For the hotel lobby, the practice wanted to create an instant patina using a palette of materials with character and age, primarily recycled timber, exposed concrete beams and steel panelling.
In a statement, the architect commented:
“The walls in the hotel lobby, the seating, the benches, the counters, are an attempt to bring the handmade into the rigorous, polished building around it. Materials such as custom glulam timbers and precast concrete beams are allowed to sit, unadorned, stacked in a simple manner, overlapping, their joints overrunning and poking out. The singular system – the same for both materials – is stretched where needed, opened where useful, broken where forced.”

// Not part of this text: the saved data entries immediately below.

-- ==== Sys2Proof/Certificates/Slice0/Obligations.lean ====
section
/-! DEFINITION. The statements for the provers, in the order of OBLIGATIONS.json. -/

open Sys2Proof Sys2Proof.Machine

/-- 70_reset_and_hazards.md R200, R201: every element at its reset value, no action emitted, and the pins the latches
drive at reset. The values are the spec's decisions D13, D14 and D17. -/
def Obligations.ResetElementValues : Prop :=
  ∀ p : Params,
    (State.resetWith p).rxState = .idle ∧ (State.resetWith p).win0 = 0x00 ∧ (State.resetWith p).win1 = 0x00 ∧
    (State.resetWith p).dig1 = 0 ∧ (State.resetWith p).dig2 = 0 ∧ (State.resetWith p).pktFlag = false ∧
    (State.resetWith p).txState = .idle ∧ (State.resetWith p).muxState = .showDigit2 ∧
    (State.resetWith p).sel1 = false ∧ (State.resetWith p).sel2 = false ∧ (State.resetWith p).seg = 0 ∧
    (State.resetWith p).debState = .armed ∧ (State.resetWith p).indicator = false ∧
    (State.resetWith p).sample = 0 ∧ (State.resetWith p).cmpShadow = 0 ∧ (State.resetWith p).cmpActive = 0 ∧
    (State.resetWith p).ctrl = 0b11111 ∧ (State.resetWith p).outs = [] ∧
    (State.resetWith p).displayPins = ⟨segLevels p 0, selLevel p false, selLevel p false⟩ ∧
    (State.resetWith p).otherPins = (false, 0)

/-- 10_state.md R34, invariants 1 to 4 ("hold in every state reachable from reset", the spec's own inference), at reset
under every parameter choice. -/
def Obligations.ResetSatisfiesInvariants : Prop := ∀ p : Params, StateInv (State.resetWith p)

/-- 10_state.md R34, invariants 1 to 4 (the spec's own inference): every step keeps them, from every state. -/
def Obligations.StepKeepsInvariants : Prop := ∀ s t : State, StateInv s → step s = .next t → StateInv t

/-- 10_state.md R34, invariant 5 (the spec's own inference): along any events from reset, both select lines are 0 until
the first ungated TICK, and exactly one is 1 after it. -/
def Obligations.SelectLinesFollowFirstTick : Prop :=
  ∀ (p : Params) (is : List Instr),
    (along noTick is (State.resetWith p) = true →
      (runTo is (State.resetWith p)).sel1 = false ∧ (runTo is (State.resetWith p)).sel2 = false) ∧
    (along noTick is (State.resetWith p) = false →
      ((runTo is (State.resetWith p)).sel1 ^^ (runTo is (State.resetWith p)).sel2) = true)

/-- 41_display_mux.md section 2 with 10_state.md section 7: the display stays dark or lit in step with MUX_STATE, a lit
display stays lit, and both hold of every step. -/
def Obligations.StepKeepsDisplayShape : Prop :=
  ∀ s t : State, step s = .next t → (Dark s ∨ Lit s → Dark t ∨ Lit t) ∧ (Lit s → Lit t)

/-- 30_encoding.md section 2: decoding the word of a well-formed event gives the event back, every operand at every value. -/
def Obligations.DecodeOfEncode : Prop :=
  ∀ (p : Params) (i : Instr), wellFormed p i = true → decode p (encode i) = .ok i

/-- 30_encoding.md section 2: a word that decodes is the word of the event it decodes to, and that event is well formed;
no bit of a word is ignored. -/
def Obligations.EncodeOfDecode : Prop :=
  ∀ (p : Params) (w : EventWord) (i : Instr), decode p w = .ok i → encode i = w ∧ wellFormed p i = true

/-- 30_encoding.md R72: each event is exactly its match under its mask, CONV with its extra test, each operand its field;
the reserved codes are no event. -/
def Obligations.EventsByMatchAndMask : Prop :=
  ∀ (p : Params) (w : EventWord),
    (∀ b, decode p w = .ok (.rxb b) ↔ w &&& 0xFFFFFF00 = 0x10000000 ∧ b = w.extractLsb' 0 8) ∧
    (decode p w = .ok .txrdy ↔ w &&& 0xFFFFFFFF = 0x20000000) ∧
    (decode p w = .ok .arm ↔ w &&& 0xFFFFFFFF = 0x30000000) ∧
    (decode p w = .ok .tick ↔ w &&& 0xFFFFFFFF = 0x40000000) ∧
    (decode p w = .ok .edge ↔ w &&& 0xFFFFFFFF = 0x50000000) ∧
    (∀ l, decode p w = .ok (.debexp l) ↔ w &&& 0xFFFFFFFE = 0x60000000 ∧ l = w.extractLsb' 0 1) ∧
    (∀ r, decode p w = .ok (.conv r) ↔
      w &&& 0xFFFFF000 = 0x70000000 ∧ r = w.extractLsb' 0 12 ∧ r.toNat < 2 ^ p.adcRes.bits) ∧
    (decode p w = .ok .pwmpb ↔ w &&& 0xFFFFFFFF = 0x80000000) ∧
    (∀ n, decode p w = .ok (.bcdpub n) ↔ w &&& 0xFFFF0000 = 0x90000000 ∧ n = w.extractLsb' 0 16) ∧
    (∀ e, decode p w = .ok (.ctrlw e) ↔ w &&& 0xFFFFFFE0 = 0xA0000000 ∧ e = w.extractLsb' 0 5) ∧
    (w &&& 0xF0000000 = 0x00000000 ∨ w &&& 0xF0000000 = 0xB0000000 ∨ w &&& 0xF0000000 = 0xC0000000 ∨
      w &&& 0xF0000000 = 0xD0000000 ∨ w &&& 0xF0000000 = 0xE0000000 ∨ w &&& 0xF0000000 = 0xF0000000 →
      ∀ i, decode p w ≠ .ok i)

/-- 30_encoding.md sections 1, 3 and 4 (R71, R73, R74): RSV is tested first, then the code, then the payload rule of the code; what passes is
the event with the operands of R73. The last clause is the model's choice, log 3 (DEDUCED: a refused word ends the step in a
next state; DESIGN CHOICE: the mark's form): the step that meets a failing word drops it and records the first reason. -/
def Obligations.DecodeTestsInOrder : Prop :=
  ∀ (p : Params) (w : EventWord),
    (w.extractLsb' 16 12 ≠ 0 → decode p w = .error .reservedBitsSet) ∧
    (w.extractLsb' 16 12 = 0 →
      ((w.extractLsb' 28 4).toNat = 0 ∨ 10 < (w.extractLsb' 28 4).toNat → decode p w = .error .reservedOpcode) ∧
      ((w.extractLsb' 28 4).toNat = 1 → decode p w =
        if w.extractLsb' 8 8 = 0 then .ok (.rxb (w.extractLsb' 0 8)) else .error .payloadOutOfRange) ∧
      ((w.extractLsb' 28 4).toNat = 2 → decode p w =
        if w.extractLsb' 0 16 = 0 then .ok .txrdy else .error .payloadOutOfRange) ∧
      ((w.extractLsb' 28 4).toNat = 3 → decode p w =
        if w.extractLsb' 0 16 = 0 then .ok .arm else .error .payloadOutOfRange) ∧
      ((w.extractLsb' 28 4).toNat = 4 → decode p w =
        if w.extractLsb' 0 16 = 0 then .ok .tick else .error .payloadOutOfRange) ∧
      ((w.extractLsb' 28 4).toNat = 5 → decode p w =
        if w.extractLsb' 0 16 = 0 then .ok .edge else .error .payloadOutOfRange) ∧
      ((w.extractLsb' 28 4).toNat = 6 → decode p w =
        if w.extractLsb' 1 15 = 0 then .ok (.debexp (w.extractLsb' 0 1)) else .error .payloadOutOfRange) ∧
      ((w.extractLsb' 28 4).toNat = 7 → decode p w =
        if w.extractLsb' 12 4 = 0 ∧ (w.extractLsb' 0 12).toNat < 2 ^ p.adcRes.bits
        then .ok (.conv (w.extractLsb' 0 12)) else .error .payloadOutOfRange) ∧
      ((w.extractLsb' 28 4).toNat = 8 → decode p w =
        if w.extractLsb' 0 16 = 0 then .ok .pwmpb else .error .payloadOutOfRange) ∧
      ((w.extractLsb' 28 4).toNat = 9 → decode p w = .ok (.bcdpub (w.extractLsb' 0 16))) ∧
      ((w.extractLsb' 28 4).toNat = 10 → decode p w =
        if w.extractLsb' 5 11 = 0 then .ok (.ctrlw (w.extractLsb' 0 5)) else .error .payloadOutOfRange)) ∧
    (∀ (s : State) (rest : List EventWord) (r : Invalid), s.params = p → s.input = w :: rest →
      decode p w = .error r →
      step s = .next { s with input := rest, outs := [], mark := s.mark.record r })

/-- 30_encoding.md section 2: one word of each event, written out from its row, is that event; a sanity statement. -/
def Obligations.SampleWordsDecode : Prop :=
  decode paramsDefault 0x10000073 = .ok (.rxb 0x73) ∧ decode paramsDefault 0x20000000 = .ok .txrdy ∧
  decode paramsDefault 0x30000000 = .ok .arm ∧ decode paramsDefault 0x40000000 = .ok .tick ∧
  decode paramsDefault 0x50000000 = .ok .edge ∧ decode paramsDefault 0x60000001 = .ok (.debexp 1) ∧
  decode paramsDefault 0x70000200 = .ok (.conv 512) ∧ decode paramsDefault 0x80000000 = .ok .pwmpb ∧
  decode paramsDefault 0x9000002A = .ok (.bcdpub 42) ∧ decode paramsDefault 0xA000001E = .ok (.ctrlw 0b11110)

The grand stair links Nishi Commercial to Nishi Residential, a multi-storey apartment building housing two floors of hotel rooms, wrapped around a central courtyard and a light well. It was designed to function as a stage for
performances and idle procrastination and, Jenga-like, is made up of heavy glue-laminated timber profiles stacked in an agglomeration to give a semi-random appearance.
Each tread of the staircase comprises three different types of glulam, the longer lengths protrude from the middle of the staircase to create an illuminated central balustrade.
The timbers suspended in the air around the staircase were positioned to create a “directional vortex” intended to lead visitors upwards and into the hotel spaces. The timbers form irregular patterns around the precast concrete pillars, blurring boundaries between lobby areas, framing views outside and between interior spaces, and creating patterns of light and shade.
“Freed to scatter up the walls and across the ceiling, the suspended timber filters exterior light and views into and from internal spaces,” said March Studio in a statement. “Spidery, pixellated shadows are cast on the floor and bare walls.”
The wood was installed in a variety of widths and lengths and drilled with holes to accommodate many different widths and lengths of steel rods. The tricky and time consuming work was carried out by main contractor/carpenter CBD to adhere to March Studio’s master plan.
Two walls, one made of concrete, one of stacked recycled timber, snake around the entire perimeter of the project, creating areas to sit, areas at the bar, areas to work, and continuing outside to form a secret garden.
The reception area leads through to the bar and in both spaces bare concrete beams are stacked to create tables and surfaces and also extend outside to create a seating area. The bar is utilitarian in appearance, a combination of black steel and concrete, using materials that get better with age. Decorative lighting fixtures hang from the ceiling and large holes were punched into the concrete slab above the seating in front of the bar to provide glimpses into the courtyard above and allow natural light to penetrate into the space.
The language of weightless steel, utilized around the staircase, is picked up in steel doors designed to be part opening, part display. The stacked concrete props up the sleek steel elements that weave into and halt the flow of suspended timber exploding out from the stairs and the commercial lobby.
The main entrance to Nishi Residential, opposite the top of the stair, was also part of March Studio’s brief. The practice said in a statement:
“Outside is a canopy that shrugs off its weight with flowing timber recalling the Nishi Commercial lobby. The entrance airlock is lined on two walls and ceiling with what could be steel punch cards for an ancient mainframe. Filling the gaps punched in these steel sandwich panels are amber marbles, thick glass which filters the light and warms the space.”
The INSIDE World Festival of Interiors judges felt that March Studio’s innovative design for Hotel Hotel had created a “Bilbao effect” (recalling the impact of architect Frank Gehry’s design for the Guggenheim Museum Bilbao, in Spain) that has helped to rejuvenate the area. They described it as a “masterful integration of different spaces into a seamless and delightful interior.”